Other algorithms: Fixed Window (count per clock window — simple, but allows a 2x burst at the boundary), Sliding Window (smooths that boundary problem). Token bucket allows controlled bursts and is the most common API choice.
Timeouts are mandatory. Never wait forever — every network call needs a deadline. Without one, a single hung dependency can use up all your threads/connections and take the whole system down.
Retries must be careful. Only retry idempotent requests (or those with an Idempotency-Key), and only on transient errors (timeouts, 502/503/504, 429-with-Retry-After) — never on permanent client errors like 400/401/404. Use exponential backoff (wait 1s, 2s, 4s, 8s…) plus jitter (randomize the delay).

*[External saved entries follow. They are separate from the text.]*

/-- SEGSET (R215). -/
def execSegset (w : W3) (s : State) : Res :=
  uniInstr s (guardY w) w.m w.s.toNat (uniLocs w.a) fun s c =>
    match segCode c.t.launch.wv (c.u w.a) with
    | some k => .next (({ c with g := { c.g with seg := k } } : Ctx).finish s w.s.toNat w.m.words)
    | none => c.trap s { cause := 0x0104, mask := c.g.activeMask, detail := c.u w.a }

/-- SEGGET (R215). -/
def execSegget (w : W3) (s : State) : Res :=
  uniWrite s (guardY w) w.m w.s.toNat [] 1 w.d.toNat fun c => BitVec.ofNat 64 (c.g.segSize c.t.launch.wv)

/-! ### Barriers -/

/-- Writes a token register in lanes, on every side. -/
def Ctx.setTokens (c : Ctx) (d : BitVec 6) (ls : List Lane) (v : Word) : Ctx :=
  ls.foldl (fun c ln => c.t.sides.foldl (fun c sd => c.setV 0 (c.t.wid ln.fid sd) d.toNat v) c) c

/-- Judges the groups that wait on a barrier against its word (R217, R218, R219): one whose every lane passes goes
on, whatever the word becomes before its turn. -/
def Team.judgeWaiters (t : Team) (b : Nat) : Team :=
  { t with groups := t.groups.map fun g =>
      match g.barAt with
      | some (b', d) =>
        if b' = b ∧ g.wait = .barrier
            ∧ !(lanesOn t g 0).any (fun ln => barWaits b (t.bar b) (sget 0 t.win (ln.wid * 64 + d))) then { g with barPass := true }
        else g
      | none => g }

/-- BAR.INIT (R217): the groups that wait on the barrier are judged against the new word. -/
def execBarInit (w : WE) (s : State) : Res :=
  uniInstr s (guardYX w.m) w.m 0 (uniLocs w.a) fun s c =>
    let e := Nat.min (c.u w.a).toNat 1024
    .next (({ c with t := (c.t.setBar (w.sub.toNat % 16) (if e = 0 then 0 else barWord 0 0 e)).judgeWaiters (w.sub.toNat % 16) } : Ctx).finish s 0 w.m.words)

/-- The arrival half of BAR.ARV and BAR.SYNC (R218). The arrivals are releases at TEAM scope: open
store-buffer entries close. Fibres that have arrived at this BAR.SYNC already do not arrive again (R219). DEDUCED, log entry 26. -/
def Ctx.barArrivals (c : Ctx) (b : Nat) (d : BitVec 6) (drop : Bool) : Ctx :=
  let word := c.t.bar b
  if !barOn word then c
  else
    let ls := (lanesOn c.t c.g 0).filter fun ln => !c.g.synced.contains ln.fid && !barWaits b word (c.v ln.wid d.toNat)
    let t1 := if c.t.launch.contain && !ls.isEmpty then c.t.closeEntries else c.t
    let w1 := if drop then barDrop word ls.length else barArrive word ls.length
    let c1 : Ctx := { c with t := (t1.setBar b w1).judgeWaiters b }
    c1.setTokens d ls (if drop then 0 else barToken b (barPhase word))

/-- The wait half of BAR.WT and BAR.SYNC (R219): a group that waits holds no lane positions, as its run ends there (R131). DEDUCED, log entry 26. -/
def Ctx.barWait (c : Ctx) (s : State) (b : Nat) (d : BitVec 6) (m : Mods) : Res :=
  let ls := lanesOn c.t c.g 0
  if !c.g.barPass && ls.any fun ln => barWaits b (c.t.bar b) (c.v ln.wid d.toNat) then
    ({ c with g := { c.g with barAt := some (b, d.toNat), positions := none } } : Ctx).waitOrPark s .barrier
  else
    (c.setTokens d (ls.filter fun ln => isToken b (c.v ln.wid d.toNat)) 0).jumpTo (s.observeBy c.t c.g) 0 (c.nextPc m)

/-- A barrier instruction: its token registers are read in every active lane. DEDUCED, log entry 26. -/
def barInstr (w : WE) (s : State) (f : State → Ctx → Res) : Res :=
  uniInstr s (guardYX w.m) w.m 0 [] fun s c0 =>
    let locs := fun ln => laneLocs ln w.d 1
    let c := { c0 with clk := c0.issueClk {} locs }
    match c.operandTrap {} locs with
    | some tr => c.trapOperand s {} locs tr
    | none => f { s with clk := c.clk } c

/-- BAR.ARV (R218). -/
def execBarArv (w : WE) (s : State) : Res :=
  barInstr w s fun s c => .next ((c.barArrivals (w.sub.toNat % 16) w.d (bitAt w.sub 4)).finish s 0 w.m.words)

/-- BAR.WT (R219). -/
def execBarWt (w : WE) (s : State) : Res :=
  barInstr w s fun s c => c.barWait s (w.sub.toNat % 16) w.d w.m

/-- BAR.SYNC (R218, R219). DEDUCED, log entry 25. -/
def execBarSync (w : WE) (s : State) : Res :=
  barInstr w s fun s c =>
    let c1 := c.barArrivals (w.sub.toNat % 16) w.d false
    ({ c1 with g := { c1.g with synced := c1.g.active.map (·.2) } } : Ctx).barWait s (w.sub.toNat % 16) w.d w.m

end Sys2Proof.Machine
end

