/-- The first halves of a 16-byte load are read, as accesses of their own (R169): the instruction's own turn reads the
second halves. DEDUCED, log entry 6. -/
def readHalves (w : W3) (s : State) : Res :=
  ldRun w s fun s c go parks =>
    let s1 := c.afterXlat s go
    let r := (c.acquireFor s1 w.m).readLanes c.t c.g.core 8 (c.loadVia w.m) go
    if memW w.m ≠ 6 ∨ parks.isEmpty = false ∨ r.2.any (·.bad) = true then .next s
    else .next (r.1.put c.t { c.g with half := r.2.map fun x => (x.acc.ln.fid, x.acc.addr, x.data) })

/-- LD (R263 to R268). -/
def execLd (w : W3) (s : State) : Res :=
  ldRun w s fun s c go parks =>
    let s1 := c.afterXlat s go
    let r := (c.acquireFor s1 w.m).readLanes c.t c.g.core (widthBytes (memW w.m)) (c.loadVia w.m) go
    match (r.2.filter (·.bad)).map (·.acc) with
    | bad@(_ :: _) => c.trap s1 (poisonTrap bad 0)
    | [] =>
      let c1 := r.2.foldl (fun c1 x => c1.bothSides x.acc.ln w.d (loadWords (memW w.m) (c.g.withHalf x))) c
      .next (c1.finishPark r.1 w.s.toNat w.m.words 0 parks)

/-- LDS (R263 to R267). -/
def execLds (w : W3) (s : State) : Res :=
  let size := widthBytes (memW w.m)
  memLane s w true size 1 0 (fun _ => []) 0 noCmp noPre fun s c accs =>
    c.judgeScratch s accs false size <|
      match scratchErrors c.t accs size with
      | e@(_ :: _) => trapRes s (dropScratchErrors c.t e size) c.g
          { cause := 0x0302, mask := accMask e, addr := accAddr e, kind := 1 }
      | [] =>
        match accs.filter fun a => c.t.scratchBad a.addr.toNat size with
        | bad@(_ :: _) => c.trap s (poisonTrap bad 0)
        | [] =>
          let s1 := c.acquireFor s w.m
          let c1 := accs.foldl (fun c1 a =>
            c1.bothSides a.ln w.d (loadWords (memW w.m) (c.t.scratchBytes a.addr.toNat size))) c
          .next (c1.finish s1 w.s.toNat w.m.words)

/-! ### Stores -/

/-- A release in a CONTAIN team closes the buffer's entries; at SYSTEM scope what follows it waits for the remote ones
before it (R49, R113, R174). DEDUCED, log entry 37. -/
def Ctx.closeFor (c : Ctx) (m : Mods) : Ctx :=
  if isRel m && c.t.launch.contain then { c with t := if relSys m then c.t.closeSystem else c.t.closeEntries } else c

/-- What a release does before an access that is performed at once (R113, R174, R176): the buffer's entries close,
and at DEVICE or SYSTEM scope the stores that the fibres have made or observed are performed. DEDUCED, log entry 37. -/
def Ctx.beforeRelease (c : Ctx) (s : State) (m : Mods) : State × Ctx :=
  (if relWide m then s.release c.t c.g else s, c.closeFor m)

/-- Whether a lane's access goes to another device. -/
def Dest.isRemote : Dest → Bool
  | .remote _ => true
  | .local _ _ _ => false

/-- Issues the stores of a group (R112, R151, R267). A releasing store stands posted behind all that its fibre has
made or observed (R174); one to a remote block leaves only after those are performed. DEDUCED, log entry 6. -/
def Ctx.storeLanes (c : Ctx) (s : State) (m : Mods) (l : List (Acc × Dest × List Byte)) (f : State → Ctx → Res) : Res :=
  let nol1 := decide (memHint m = 3)
  if c.t.launch.contain then
    let puts := putsOf l
    let s1 := if nol1 then puts.foldl (fun s p => s.l1DropRange c.g.core false p.addr p.data.length) s else s
    c.withBuffer (s1.sbEffect c.t fun t => t.bufferStores puts) f
  else
    let s1 := if relWide m && l.any (fun p => p.2.1.isRemote) then s.release c.t c.g else s
    f (s1.storeDirect c.t c.g.core l nol1 (relWide m)) c

/-- ST (R263 to R268). -/
def execSt (w : W3) (s : State) : Res :=
  let size := widthBytes (memW w.m)
  memLane s w false size 2 0 (fun ln => laneLocs ln w.d (widthRegs (memW w.m))) 1
    (fun c ln => [BitVec.ofNat 64 (leWord ((c.dataBytes ln w.d size).take 8)),
      BitVec.ofNat 64 (leWord ((c.dataBytes ln w.d size).drop 8))]) noPre fun s c accs =>
    c.judge s accs .write true true size fun go parks =>
      if relSys w.m && s.remotePending c.t then c.wait s .held
      else
        (c.closeFor w.m).storeLanes (c.afterXlat s go) w.m (go.map fun p => (p.1, p.2, c.dataBytes p.1.ln w.d size)) fun s2 c2 =>
          .next (c2.finishPark s2 w.s.toNat w.m.words 1 parks)

/-- STS (R263 to R267). -/
def execSts (w : W3) (s : State) : Res :=
  let size := widthBytes (memW w.m)
  memLane s w true size 1 0 (fun ln => laneLocs ln w.d (widthRegs (memW w.m))) 1
    (fun c ln => [BitVec.ofNat 64 (leWord ((c.dataBytes ln w.d size).take 8)),
      BitVec.ofNat 64 (leWord ((c.dataBytes ln w.d size).drop 8))]) noPre fun s c accs =>
    c.judgeScratch s accs true size <|
      if relSys w.m && s.remotePending c.t then c.wait s .held
      else
        let r := c.beforeRelease s w.m
        let c1 : Ctx := { r.2 with
          t := r.2.t.putScratchAll (accs.map fun a => (a.addr.toNat, c.dataBytes a.ln w.d size)) }
        .next (c1.finish r.1 w.s.toNat w.m.words)

/-! ### Uniform loads and stores -/

/-- The value of a uniform load (R267). -/
def uniLoad (w : Nat) (bs : List Byte) : DWord :=
  if w = 0 then (bs.getD 0 0).signExtend 64
  else if w = 2 then (BitVec.ofNat 16 (leWord bs)).signExtend 64
  else BitVec.ofNat 64 (leWord bs)

/-- LDU (R263 to R267). -/
def execLdu (w : W3) (s : State) : Res :=
  let size := widthBytes (memW w.m)
  uniInstr (point := some 0) s (guardY w) w.m w.s.toNat (uniLocs w.a ++ uniLocs w.b) fun s c =>
    let a := c.uAddr w
    if a.toNat % size ≠ 0 then c.trap s { cause := 0x0108, mask := c.g.activeMask, addr := a }
    else
      c.withRead s 0 (c.groupRead (c.acquireFor s w.m) 0 (c.loadVia w.m) a size) fun s1 bs =>
        .next ((c.setS 0 w.d.toNat (uniLoad (memW w.m) bs)).finish s1 w.s.toNat w.m.words)

/-- STU (R263 to R267). -/
def execStu (w : W3) (s : State) : Res :=
  let size := widthBytes (memW w.m)
  uniInstr (point := some 1) s (guardY w) w.m w.s.toNat (uniLocs w.a ++ uniLocs w.b ++ uniLocs w.d) fun s c =>
    let a := c.uAddr w
    let mask := c.g.activeMask
    if a.toNat % size ≠ 0 then c.trap s { cause := 0x0108, mask := mask, addr := a }
    else
      match s.xlate (s.coreSec c.g.core) c.g.core c.t.part (s.version c.t) a .write true with
      | .held => c.wait s .held
      | .recoverable r => c.parkGroup s 1 a r
      | x =>
        let fid := match c.g.active with | p :: _ => p.2 | [] => 0
        let acc : Acc := { ln := { pos := 0, fid := fid, wid := 0, side := 0 }, addr := a }
        match goingLanes [(acc, x)] with
        | [] =>
          match x.trap? mask a with
          | some tr => c.trap s tr
          | none => c.wait s .held
        | go@(_ :: _) =>
          match c.t.storeMeets .global 0 a.toNat size with
          | .conflict k kind => c.trap s { cause := 0x0109, mask := mask, addr := a, detail := entryDetail k kind }
          | _ =>
            if relSys w.m && s.remotePending c.t then c.wait s .held
            else
              (c.closeFor w.m).storeLanes (c.afterXlat s go) w.m
                  (go.map fun p => (p.1, p.2, (bytes64 (c.u w.d)).take size)) fun s2 c2 =>
                .next (c2.finish s2 w.s.toNat w.m.words)

/-! ### Atomics -/

/-- DET_ATOMIC (R270). -/
def detTrap (m : Mods) (c : Ctx) (l : List Acc) : Option Trap :=
  if c.t.launch.det && decide (9 ≤ memAop m) && !l.isEmpty then some { cause := 0x010E, mask := accMask l, addr := accAddr l } else none

/-- The operand of an atomic at its width. -/
def Ctx.operandAt (c : Ctx) (ln : Lane) (code : BitVec 6) (wide : Bool) : DWord :=
  if wide then c.l64 ln code else (c.l32 ln code).setWidth 64

/-- The third source of an atomic at its width; absent 0. -/
def Ctx.thirdAt (c : Ctx) (ln : Lane) (m : Mods) (wide : Bool) : DWord :=
  if wide then c.c64 ln m 0 else (c.c32 ln m 0).setWidth 64

/-- The words of a value at a width. -/
def valueWords (wide : Bool) (v : DWord) : List Word :=
  if wide then [v.setWidth 32, (v >>> 32).setWidth 32] else [v.setWidth 32]

/-- One read-modify-write at the home L2 through a key id: the old value and the state (R56, R269). -/
def State.rmwHome (s : State) (key pa size : Nat) (f : DWord → Option DWord) : DWord × State :=
  let s1 := s.rekey key false pa size
  let old : DWord := BitVec.ofNat 64 (leWord (s1.homeBytes pa size))
  match f old with
  | some v => (old, (s1.rekey key true pa size).writeHome pa (leBytes size v.toNat))
  | none => (old, s1)

/-- The lanes' read-modify-writes at their homes, in ascending lane order; a write through an empty key
slot is discarded. -/
def rmwLanes (s : State) (size : Nat) (f : Lane → DWord → Option DWord) :
    List (Acc × Dest) → List (Lane × DWord) × State
  | [] => ([], s)
  | p :: rest =>
    match p.2 with
    | .local pa leaf _ =>
      let r := s.rmwHome (keyOf leaf) pa size (f p.1.ln)
      let q := rmwLanes r.2 size f rest
      ((p.1.ln, r.1) :: q.1, q.2)
    | .remote _ => rmwLanes s size f rest

/-- Whether a lane's read-modify-write would consume poison. -/
def homeBad (s : State) (size : Nat) (p : Acc × Dest) : Bool :=
  match p.2 with
  | .local pa _ lost => lost || s.homePoisoned pa size
  | .remote _ => false

/-- A global atomic that is performed at the home L2 at once (R172, R269, R270): in a CONTAIN team the
buffer drains first and the team is restartable no longer, where some lane goes on (R115). -/
def Ctx.atomicNow (c : Ctx) (s : State) (m : Mods) (size : Nat) (go : List (Acc × Dest)) (drainFirst : Bool)
    (f : Lane → DWord → Option DWord) (k : State → Ctx → List (Lane × DWord) → Res) : Res :=
  if relSys m && s.remotePending c.t then c.wait s .held
  else
    let r := c.beforeRelease (c.afterXlat s go) m
    let perform := fun (s1 : State) (c1 : Ctx) =>
      let s3 := go.foldl (fun s p => s.prepLane c1.t c1.g.core size .home p) (c1.acquireFor s1 m)
      match (go.filter (homeBad s3 size)).map (·.1) with
      | bad@(_ :: _) => c1.trap s1 (poisonTrap bad 0)
      | [] =>
        let q := rmwLanes s3 size f go
        k q.2 c1 q.1
    if drainFirst && !go.isEmpty then
      r.2.withBuffer (r.1.drain r.2.t) fun s1 c1 => perform s1 { c1 with t := { c1.t with restartable := false } }
    else perform r.1 r.2

/-- A global atomic that returns its old value. -/
def atomicReturn (s : State) (w : W3) (nd : Bool) (f : Ctx → Lane → Bool → DWord → Option DWord) : Res :=
  let wide := decide (memW w.m = 5)
  let size := aopSize wide
  let regs := widthRegs (memW w.m)
  memLane s w false size 2 regs (fun ln => if nd then laneLocs ln w.d regs else []) 2
    (fun c ln => [c.thirdAt ln w.m wide] ++ (if nd then [c.operandAt ln w.d wide] else [])) (detTrap w.m) fun s c accs =>
    c.judge s accs .write false true size fun go parks =>
      c.atomicNow s w.m size go c.t.launch.contain (fun ln => f c ln wide) fun s1 c1 olds =>
        let c2 := olds.foldl (fun c2 p => c2.bothSides p.1 w.d (valueWords wide p.2)) c1
        .next (c2.finishPark s1 w.s.toNat w.m.words 1 parks)

/-- ATOM (R263 to R270). -/
def execAtom (w : W3) (s : State) : Res :=
  atomicReturn s w false fun c ln wide old =>
    some (aopResult c.t.launch.ftz (memAop w.m) wide old (c.thirdAt ln w.m wide))

/-- CAS (R263 to R270). -/
def execCas (w : W3) (s : State) : Res :=
  atomicReturn s w true fun c ln wide old =>
    if old = c.operandAt ln w.d wide then some (c.thirdAt ln w.m wide) else none

/-- The lanes' read-modify-writes in the scratchpad, in ascending lane order. -/
def rmwScratch (t : Team) (size : Nat) (f : Lane → DWord → DWord) : List Acc → List (Lane × DWord) × Team
  | [] => ([], t)
  | a :: rest =>
    let old : DWord := BitVec.ofNat 64 (leWord (t.scratchBytes a.addr.toNat size))
    let q := rmwScratch (t.putScratch a.addr.toNat (leBytes size (f a.ln old).toNat)) size f rest
    ((a.ln, old) :: q.1, q.2)

/-- ATOMS (R263 to R270). -/
def execAtoms (w : W3) (s : State) : Res :=
  let wide := decide (memW w.m = 5)
  let size := aopSize wide
  memLane s w true size 1 (widthRegs (memW w.m)) (fun _ => []) 2 (fun c ln => [c.thirdAt ln w.m wide]) (detTrap w.m)
    fun s c accs =>
      c.judgeScratch s accs true size <|
        if relSys w.m && s.remotePending c.t then c.wait s .held
        else
          match scratchErrors c.t accs size with
          | e@(_ :: _) => trapRes s (dropScratchErrors c.t e size) c.g
              { cause := 0x0302, mask := accMask e, addr := accAddr e, kind := 1 }
          | [] =>
            match accs.filter fun a => c.t.scratchBad a.addr.toNat size with
            | bad@(_ :: _) => c.trap s (poisonTrap bad 0)
            | [] =>
              let r := c.beforeRelease s w.m
              let s1 := c.acquireFor r.1 w.m
              let q := rmwScratch r.2.t size
                (fun ln old => aopResult c.t.launch.ftz (memAop w.m) wide old (c.thirdAt ln w.m wide)) accs
              let c2 := q.1.foldl (fun c2 p => c2.bothSides p.1 w.d (valueWords wide p.2)) { r.2 with t := q.2 }
              .next (c2.finish s1 w.s.toNat w.m.words)

/-- RED (R263 to R270): under CONTAIN each lane's operation enters the store buffer. -/
def execRed (w : W3) (s : State) : Res :=
  let wide := decide (memW w.m = 5)
  let size := aopSize wide
  memLane s w false size 2 0 (fun ln => laneLocs ln w.d (widthRegs (memW w.m))) 2
    (fun c ln => [c.operandAt ln w.d wide]) (detTrap w.m) fun s c accs =>
    c.judge s accs .write true true size fun go parks =>
      let aop := memAop w.m
      if c.t.launch.contain then
        if relSys w.m && s.remotePending c.t then c.wait s .held
        else
          let r := (c.afterXlat s go, c.closeFor w.m)
          let es := go.filterMap fun p => match p.2 with
            | .local pa leaf lost => if lost then none
              else some (SbEntry.red none pa p.1.addr aop wide (c.operandAt p.1.ln w.d wide) c.g.core p.1.ln.fid (keyOf leaf))
            | .remote o => some (SbEntry.red (some o) p.1.addr.toNat p.1.addr aop wide (c.operandAt p.1.ln w.d wide) c.g.core p.1.ln.fid 0)
          r.2.withBuffer (r.1.sbEffect r.2.t fun t => { t with sb := t.sb ++ es }) fun s2 c2 =>
            .next (c2.finishPark s2 w.s.toNat w.m.words 1 parks)
      else
        c.atomicNow s w.m size go false
          (fun ln old => some (aopResult c.t.launch.ftz aop wide old (c.operandAt ln w.d wide))) fun s1 c1 _ =>
            let s2 := go.foldl (fun s p => match p.2 with
              | .remote o =>
                let v := c.operandAt p.1.ln w.d wide
                s.sendRemote c.t o p.1.ln.fid p.1.addr.toNat (leBytes size v.toNat) (some (aop, wide, v))
              | .local _ _ _ => s) s1
            .next (c1.finishPark s2 w.s.toNat w.m.words 1 parks)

THUNDERING HERD (no jitter): 1000 clients fail at t=0, ALL retry at t=1,2,4... -> each wave re-crashes the recovering server WITH JITTER: each client picks a random delay in [0, backoff] -> retries spread out, the server recovers
429 with Retry-After — not a generic 500 or a silent drop. Well-behaved clients then know exactly when to come back.- HTTP is a stateless, client-driven request/response protocol; statelessness is exactly what lets you scale horizontally by adding identical servers.
- Know your status codes cold —
401(who are you?) vs403(you can't do that), and502(bad upstream answer) vs504(upstream timed out). - HTTP/2 fixed application-layer head-of-line blocking via multiplexing; HTTP/3 over QUIC (UDP) fixes the remaining transport-layer blocking and adds connection migration.
- TLS uses slow asymmetric crypto only to agree a key, then fast symmetric crypto for the data; TLS 1.3 is a 1-RTT handshake with mandatory forward secrecy.
- Latency, throughput, and bandwidth are different things — a remote call is ~1,000,000× a memory read, so cache at every layer and minimize round trips.
- Only retry idempotent requests on transient errors, with exponential backoff + jitter and a circuit breaker, to avoid double-charges and thundering herds.